Indeed, Beijing's emperors traditionally lived a life of seclusion within the Forbidden City. And although the 1949 Communist revolution was ostensibly aimed at giving power to the masses, the party similarly walled itself off.

But "now some liberal-minded leaders want to transform the government from a group of controllers into actual public servants, and many of them are backing the Government Online program," says the government official.

"Of course, the government will not tolerate e-mails from dissidents who call for an end to the one-party state," he adds. "But positive suggestions on improving the government and other forms of feedback will be welcomed."

"When China Telecom proposed the Government Online project, it was aimed at making the government more efficient and productive," says Fu Chun, a senior official at China Telecom.

"We also argued that the project could improve the state's image by making it more transparent and better equipped to detect and fight corruption," he adds.

Yet Mr.
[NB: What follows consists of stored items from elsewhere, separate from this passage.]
/-- The shape of 64 columns of FP32 in one row, for VQUANT and the list words. -/
def row : State :=
  { word [] with tile := { (word []).tile with iw := { (word []).tile.iw with caps := { (word []).tile.iw.caps with vshape := 0xFC0 } } } }
theorem wit_lists : (row.shape.ty = .f32 ∨ row.shape.ty = .bf16) ∧ row.shape.cols % 64 = 0 ∧ row.shape.n = 64 ∧ ShapeLegal row ∧
    listFits row 4 = true ∧ TypeOk row (some .f32) = true ∧ (listOf (row.tile.vecAt 4 row.now)).count ≤ 64 ∧
    (mergeK (listOf (row.tile.vecAt 4 row.now)) (listOf (row.tile.vecAt 5 row.now)) (latchLsb row 0) (latchLsb row 1) 64).isSome = true := by
  unfold ShapeLegal; decide +kernel
theorem wit_vshape : ctlAccepts 0x000 (sx (word [(4, 0x70101)]) 4) = true ∧ ctlAccepts 0x000 (sx (word [(4, 0x100000)]) 4) = false := by decide

/-- VectorLoadFromOwnSlice, VectorStoreToOwnSlice: one run, and two rows whose runs lie apart. -/
theorem wit_runs (strided : Bool) : RunsInOwnSlice (quad [(2, own 64), (3, 128)]) ⟨1, 2, if strided then 3 else 0, 0, none, 0⟩ strided
    (fun r => 64 + 128 * r) := by
  refine ⟨by unfold ShapeLegal; decide, by cases strided <;> decide, sound_of rfl rfl rfl rfl, rested_of rfl rfl, ?_, ?_, ?_⟩
  · cases strided <;> decide
  · intro h; subst h; decide
  · intro r hr
    have hr' : r = 0 ∨ (r = 1 ∧ strided = true) := by
      cases strided
      · left; simpa [runCount] using hr
      · have h2 : runCount (quad [(2, own 64), (3, 128)]) true = 2 := by decide
        rw [h2] at hr
        exact match r, hr with | 0, _ => .inl rfl | 1, _ => .inr ⟨rfl, rfl⟩
    rcases hr' with rfl | ⟨rfl, rfl⟩
    · refine ⟨⟨?_, ?_, 0, ?_, ?_⟩, ?_⟩ <;> cases strided <;> first | rfl | decide
    · refine ⟨⟨?_, ?_, 0, ?_, ?_⟩, ?_⟩ <;> first | rfl | decide
theorem wit_roomAny (s : State) (c : Chunk) (l : List Nat) (h : s.tile.chunkOf s.tile.iw.seq = some c) (hf : c.first = s.tile.iw.seq) : RoomForAny s l :=
  ⟨c, h, .inl hf⟩

/-- ExitHoldsItsSuccessors: a JOIN block, a block that the launch checks accept or not, a misaligned block in a chunk that is not alone. -/
theorem wit_exit : (exitAddr (word [(20, own 64)]) 20 0).toNat % 64 = 0 ∧ Clear (word [(20, own 64)]) (exitAddr (word [(20, own 64)]) 20 0) 64 ∧
    (blockOf (blockWords (word []) (sliceBase 0 + 64))).join = false ∧
    (blockOf (blockWords { word [] with mem := Memory.write [] (sliceBase 0 + 64) [0, 0, 0, 0, 1] } (sliceBase 0 + 64))).join = true ∧
    (exitAddr (word [(20, own 63)]) 20 0).toNat % 64 ≠ 0 ∧ (word [(20, own 63)]).tile.deferred = none ∧
    (∀ c, (word [(20, own 63)]).tile.chunkOf 0 = some c → c.lone = false ∨ c.first ≠ 0) := by
  unfold Clear; refine ⟨by decide, by decide, by decide, by decide, by decide, by decide, ?_⟩
  intro c h; left; have : c = { Chunk.fresh Fetch.start 0 none 1 false false with count := 1 } := by simpa [word, one, Tile.chunkOf, Chunk.fresh] using h.symm
  subst this; rfl

/-- Tile 0 with a boundary operation whose chunk has committed. -/
def waits (op : BOp) : State := one fun x => { x with bnd := some ⟨base.tile.ident 0, op, 0, 0, some 0, [], 0, false, false, none, Fetch.start⟩ }

/-- WaitingWordsArePerformed, clause by clause. -/
theorem wit_waiting : (waits (.lds 3 (sliceBase 0))).headOf 0 = true ∧ (waits (.stf (sliceBase 0) 7)).headOf 0 = true ∧
    ((waits (.fence .host)).tileAt 0).drains = [] ∧ ((waits (.fence .host)).tileAt 0).activeCmds = [] ∧ (waits (.fence .host)).far = [] ∧
    (waits (.fence .host)).wb = [] ∧ ((waits (.fence .host)).tileAt 0).unsent = [] ∧ ((waits (.fence .host)).tileAt 0).remote = [] ∧
    ({ waits (.fence .host) with far := [⟨.nfree, base.tile.ident 0, 0, some 0, 0, none, 0, 0, 0, false⟩] } : State).fenced 0 0 .engine = false ∧
    Assoc.wf Tile.idle (waits (.tlbi 0 3 0)).others = true ∧ (waits (.tlbi 0 3 0)).firstOf BOp.isTlbi 0 = true ∧
    (waits (.route 1023 (own 32))).firstOf BOp.isRoute 0 = true ∧ (waits (.route 0 0)).host.isOwner 1 0 = false ∧
    (let s := (waits (.route 0 (own 32))).modHost fun x => { x with owner := 0x4000000000000000 }
     s.firstOf BOp.isRoute 0 = true ∧ s.host.isOwner 1 0 = true ∧ ∃ pa s1, s.fetchFor (base.tile.ident 0) (own 32) 32 = .bytes pa s1) := by
  refine ⟨by decide, by decide, by decide, by decide, by decide, by decide, by decide, by decide, by decide, by decide, by decide, by decide,
    by decide, by decide, by decide, ⟨_, _, rfl⟩⟩

/-- One far operation on its way. -/
def flying (k : FarKind) (home : Nat) (l : List (Nat × NodeTag)) : State :=
  { base with far := [⟨k, base.tile.ident 0, home, some 0, 0, none, 0, 0, 0, false⟩], nodes := l }

theorem sound_waits (op : BOp) : Sound (waits op) := sound_of rfl rfl rfl rfl
theorem sound_flying (k : FarKind) (home : Nat) (l : List (Nat × NodeTag)) : Sound (flying k home l) :=
  sound_of rfl rfl rfl rfl

/-- OperationsAreAppliedAtTheirHome: an atomic in turn, a far operation alone, a future here, a free node. -/
theorem wit_atHome : (∀ op ∈ [BOp.amo 3 (own 8) .swap true 5, .cas 3 (own 8) true 0 1], (waits op).atomicTurn 0 = true ∧ op.rmw.isSome = true ∧
      (let z := place ((waits op).identAgent (base.tile.ident 0)) true (own 8) 8 .atomic wordFmt (waits op)
       z.1 = .ok (.mem (sliceBase 0 + 8) none) ∧ z.2.undrained (sliceBase 0 + 8) 8 = false ∧ 0 ≤ z.2.now ∧
       (z.2.takeSrcSeq 0).2.arriveHome 0 (z.2.takeSrcSeq 0).1 (sliceBase 0 + 8) none false = .apply (sliceBase 0 + 8) (z.2.takeSrcSeq 0).2 ∧
       Sound (z.2.takeSrcSeq 0).2)) ∧
    (∀ k ∈ [FarKind.red .add true 5, .nfree], (flying k 7 []).pick ((flying k 7 []).farChoices false) = some (0, flying k 7 [])) ∧
    (∀ k ∈ [FarKind.nvloss 3, .nback 3 5 true false], let s := flying k 0xFFFFF [(0xFFFFF, ⟨0, 0⟩)]
      s.pick (s.farChoices true) = some (0, s) ∧ s.nodeTag 0xFFFFF = some ⟨0, 0⟩ ∧ s.uncorrectable (nodeBase 0xFFFFF) 32 = false) ∧
    (∀ i, i < 8 → base.guarded (8 + i) = false) ∧ Memory.wf base.mem = true := by
  refine ⟨?_, ?_, ?_, by decide, by decide⟩
  · intro op h
    simp only [List.mem_cons, List.not_mem_nil, or_false] at h
    rcases h with rfl | rfl <;> exact ⟨rfl, rfl, rfl, rfl, by decide, rfl, sound_of rfl rfl rfl rfl⟩
  · intro k h
    simp only [List.mem_cons, List.not_mem_nil, or_false] at h
    rcases h with rfl | rfl <;> rfl
  · intro k h
    simp only [List.mem_cons, List.not_mem_nil, or_false] at h
    rcases h with rfl | rfl <;> exact ⟨rfl, rfl, by decide⟩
Fu, who concedes that China Telecom hopes to see hefty profits through increased use of the Internet and government intranets, says the original idea has since snowballed. He says China Telecom is now "negotiating with the National People's Congress and with individual legislators to set up Web sites, e-mail addresses, and other electronic links with the people."

He estimates that more than half of China's 29 ministries will be online by the end of the year.

The drive to help the Chinese leadership become wired is unusual not only because it could represent a great leap toward official accountability, but also because its backers are a multinational mix.

Microsoft is just one of the US firms building bridges with Beijing by joining the partnership to bring Chinese officials online.

During a March 10 trip to China, Microsoft chairman Bill Gates said he wanted to form a strategic partnership with China Telecom to boost the online project, and added his company would donate software and technical know-how to Beijing.

Microsoft executive Johnson Lu says some Chinese officials want to use the program to show the government is becoming more open.

Yet China's rulers may also realize that the country's strength will be increasingly tied to its ability to leverage the forces of the cyber-revolution.

Mr. Lu says that during a recent meeting with Microsoft executives, "[Chinese Premier] Zhu Rongji said that in the next century, information technology will be one of the main measures of a country's power."

Mr. Zhu, who heads the reform bloc of the party, is widely believed to be one of the strongest forces behind China's march into cyberspace. Yet Zhu faces forces who want to block or slow Beijing's entry onto the global cyberstage.

China's Ministry of State Security "is strongly opposed to allowing the people or the government ... use the Internet," says a computer-industry specialist.

Mr. Farrall says this year is likely to be pivotal in determining whether China's leadership decides to rush headlong into cyberspace and global integration or pull back to consolidate its tools of control.

Farrall predicts reformers will prevail as opposition weakens. "If the current government is to lead China into the 21st century and not be dragged into it, it must be ready to let go of its grip on discourse and expression, at least within the realm of cyberspace," he says.